Role: Growth sleeve satellite with a defined exit trigger: two consecutive quarters of EPS growth below 50% = trim position.

5. The Wildcard: Semiconductor Equipment (ASML or AMAT)

I'll flag semiconductor equipment as the underpriced layer. SEMI forecasts global semiconductor manufacturing equipment sales reaching $133 billion in 2025, $145 billion in 2026, and $156 billion in 2027. The equipment builders get paid before the chip designers. When hyperscalers announce $700 billion in capex, that money eventually flows into more fabs, more lithography machines, more deposition tools. Companies like ASML and Applied Materials don't headline the AI conversation, but they collect on every expansion cycle.

The structural point is that equipment revenue is lumpy and forward-looking in a different way than chip revenue. Orders spike ahead of fabrication, so a $700 billion spending cycle shows up in equipment backlogs months before the GPUs ship. The valuation multiples on equipment names tend to run lower than GPU designers, which means the growth-to-valuation ratio often favors the equipment layer. I don't have a specific pick to lock in here - it depends on the specific order backlog and regional exposure at each name - but the equipment layer is where you look when the pure-play AI names start looking like they've front-ended the cycle.

Role: Barbell counterweight. When Nvidia trades at 31x and Vertiv at 83x, equipment names at lower multiples offer a structural hedge on the same spending cycle.

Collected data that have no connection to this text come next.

-- ==== Sys2Proof/Machine/TimeEvents.lean ====
section
/-!
DEFINITION. What time brings: due polls and probes (R72, R111), the sweep and recovery timers (R12, R75, R82), boot timers
(R117, R119), the one-second tick (R96), the window (R99), the mode hold (R154) and the samples of PWRWARN_N (R156).
An event that falls due at a time shows that the time has come (log entry 1); one that nothing awaits changes nothing
(log entry 6).
-/

namespace Sys2Proof.Machine

open Sys2Proof

/-- A job's poll falls due (R72): the arbiter of its line chooses again (R74). -/
def State.pollFalls (s : State) (tag : Nat) : State :=
  match s.job tag with
  | none => s
  | some j =>
    if j.state = .released ∨ j.state = .verifying then
      match j.pollDue with
      | none => s
      | some t => ((s.advanceTo t).wake (s.jobLine j)).settle
    else s

/-- The meaning of POLL_DUE (R72). -/
def execPollDue (tag : Nat) (s : State) : Host.Outcome State Fault Refusal := .next (s.pollFalls tag)

/-- An activation probe falls due (R111): the arbiter of the entry's line chooses again (R74). -/
def State.probeFalls (s : State) (slot : Nat) : State :=
  match s.entry slot with
  | none => s
  | some e =>
    if e.activating then
      match e.probeDue with
      | none => s
      | some t => ((s.advanceTo t).wake e.line).settle
    else s

/-- The meaning of ACTIVATION_PROBE_DUE (R111). -/
def execActivationProbeDue (slot : Nat) (s : State) : Host.Outcome State Fault Refusal := .next (s.probeFalls slot)

/-- The sweep interval timer expires (R12): a roster sweep starts, or is due when a sweep is in progress. -/
def State.intervalExpires (s : State) (l : Line) : State :=
  match (s.line l).sweepTimer with
  | none => s
  | some t =>
    let u := s.advanceTo t
    (if (u.line l).sweep.isSome then u.modLine l fun e => { e with rosterDue := true, sweepTimer := none }
      else u.startRoster l).settle

/-- The meaning of SWEEP_INTERVAL_EXPIRY (R12). -/
def execSweepIntervalExpiry (l : Line) (s : State) : Host.Outcome State Fault Refusal := .next (s.intervalExpires l)

/-- More than 250 ms have passed since the sweep's last probe: the arbiter chooses again (R74, R75). -/
def State.probeOverdue (s : State) (l : Line) : State :=
  match (s.line l).sweep with
  | none => s
  | some w => ((s.advanceTo (w.lastProbe + Config.sweepOverdueTicks + 1)).wake l).settle

/-- The meaning of SWEEP_PROBE_OVERDUE (R75). -/
def execSweepProbeOverdue (l : Line) (s : State) : Host.Outcome State Fault Refusal := .next (s.probeOverdue l)

/-- The recovery timer of a FAULTED line expires (R82): a recovery probe is due, and the timer restarts. -/
def State.recoveryExpires (s : State) (l : Line) : State :=
  match (s.line l).state, (s.line l).recoveryTimer with
  | .faulted, some t =>
    let u := s.advanceTo t
    (u.modLine l fun e =>
      { e with
        recoveryDue := true, wake := true
        recoveryTimer := some (u.now + sweepTicks e.settings.interval) }).settle
  | _, _ => s

/-- The meaning of RECOVERY_TIMER_EXPIRY (R82). -/
def execRecoveryTimerExpiry (l : Line) (s : State) : Host.Outcome State Fault Refusal := .next (s.recoveryExpires l)

/-- The boot timer of an entry in SWITCHING expires (R117). -/
def State.bootFirst (s : State) (slot : Nat) : State :=
  match s.entry slot with
  | none => s
  | some e => if e.state = .switching ∧ e.bootRunDown = true then (s.firstExpiry slot e).settle else s

/-- The meaning of BOOT_TIMER_FIRST_EXPIRY (R117). -/
def execBootTimerFirstExpiry (slot : Nat) (s : State) : Host.Outcome State Fault Refusal := .next (s.bootFirst slot)

/-- The boot timer of an entry in FALLBACK expires, in either phase (R119). -/
def State.bootFallback (s : State) (slot : Nat) : State :=
  match s.entry slot with
  | none => s
  | some e => if e.state = .fallback ∧ e.bootRunDown = true then (s.endLost slot e).settle else s

/-- The meaning of BOOT_TIMER_FALLBACK_EXPIRY (R119). -/
def execBootTimerFallbackExpiry (slot : Nat) (s : State) : Host.Outcome State Fault Refusal :=
  .next (s.bootFallback slot)

/-- The meaning of ONE_SECOND_TICK (R96). -/
def execOneSecondTick (s : State) : Host.Outcome State Fault Refusal := .next s.tick.settle

/-- The meaning of WINDOW_CUTOFF (R99): the window is judged, and closes when the countdown has come to the guard (log
entry 15). -/
def execWindowCutoff (s : State) : Host.Outcome State Fault Refusal := .next s.judgeWindow.settle

/-- The mode hold runs out (R154). -/
def State.holdExpires (s : State) : State :=
  match s.veh.hold with
  | none => s
  | some h => ((s.advance h).expireMode).settle

/-- The meaning of MODE_HOLD_EXPIRY (R154). -/
def execModeHoldExpiry (s : State) : Host.Outcome State Fault Refusal := .next s.holdExpires

/-- A sample of PWRWARN_N, 100 us after the last (R156). -/
def State.samplePin (s : State) (active : Bool) : State := ((s.advance 1).sampleWarning active).settle

/-- The meaning of PWRWARN_SAMPLE (R156). -/
def execPwrwarnSample (active : Bool) (s : State) : Host.Outcome State Fault Refusal := .next (s.samplePin active)

/-- The meaning of PWRWARN_ASSERTED (R156): the third active sample in a row at level CLEAR; at any other run it is not
that sample and changes nothing. -/
def execPwrwarnAsserted (s : State) : Host.Outcome State Fault Refusal :=
  .next (if s.veh.asserted = false ∧ s.veh.run = 2 then s.samplePin true else s)

/-- The meaning of PWRWARN_CLEARED (R156): the third inactive sample in a row at level ASSERTED. -/
def execPwrwarnCleared (s : State) : Host.Outcome State Fault Refusal :=
  .next (if s.veh.asserted = true ∧ s.veh.run = 2 then s.samplePin false else s)

end Sys2Proof.Machine
end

What the factor stack actually says

Put together, the $700 billion AI spending number creates a hierarchy, not a uniform bid across the sector:

  • Nvidia still has the strongest growth-to-valuation ratio at 85% revenue growth and a 31x forward P/E. It's the anchor. The trigger that changes this is a quarterly growth rate below 50% while the multiple stays elevated.
  • Broadcom has the clearest deterioration signal: record 143% AI revenue growth followed by a 13% stock drop on guidance. The revision momentum has flipped. Watch for the Q3 print to determine whether this is a one-quarter blip or a trend.
  • Arista is caught between solid execution and a P/E that has stretched past its 12-month average. Growth is the friend, valuation is the constraint.
  • Vertiv is the highest-conviction growth story wrapped in the most fragile valuation. 83x P/E with 136% EPS growth is sustainable only if the EPS growth stays near 100%. The second it normalizes to 50%, the P/E demands correction.
  • Semiconductor equipment is the unpriced layer - lower visibility, lower multiples, same spending cycle flowing through it.

The $700 billion number isn't the story. The story is which layer of the stack has the best factor alignment right now - and which has already absorbed the cycle into the price. Nvidia still has room. Broadcom needs a revision reset. Vertiv needs continued hypergrowth or it gets repriced. The equipment layer needs nothing from the market but patience. That's the actual portfolio map this spending cycle produces.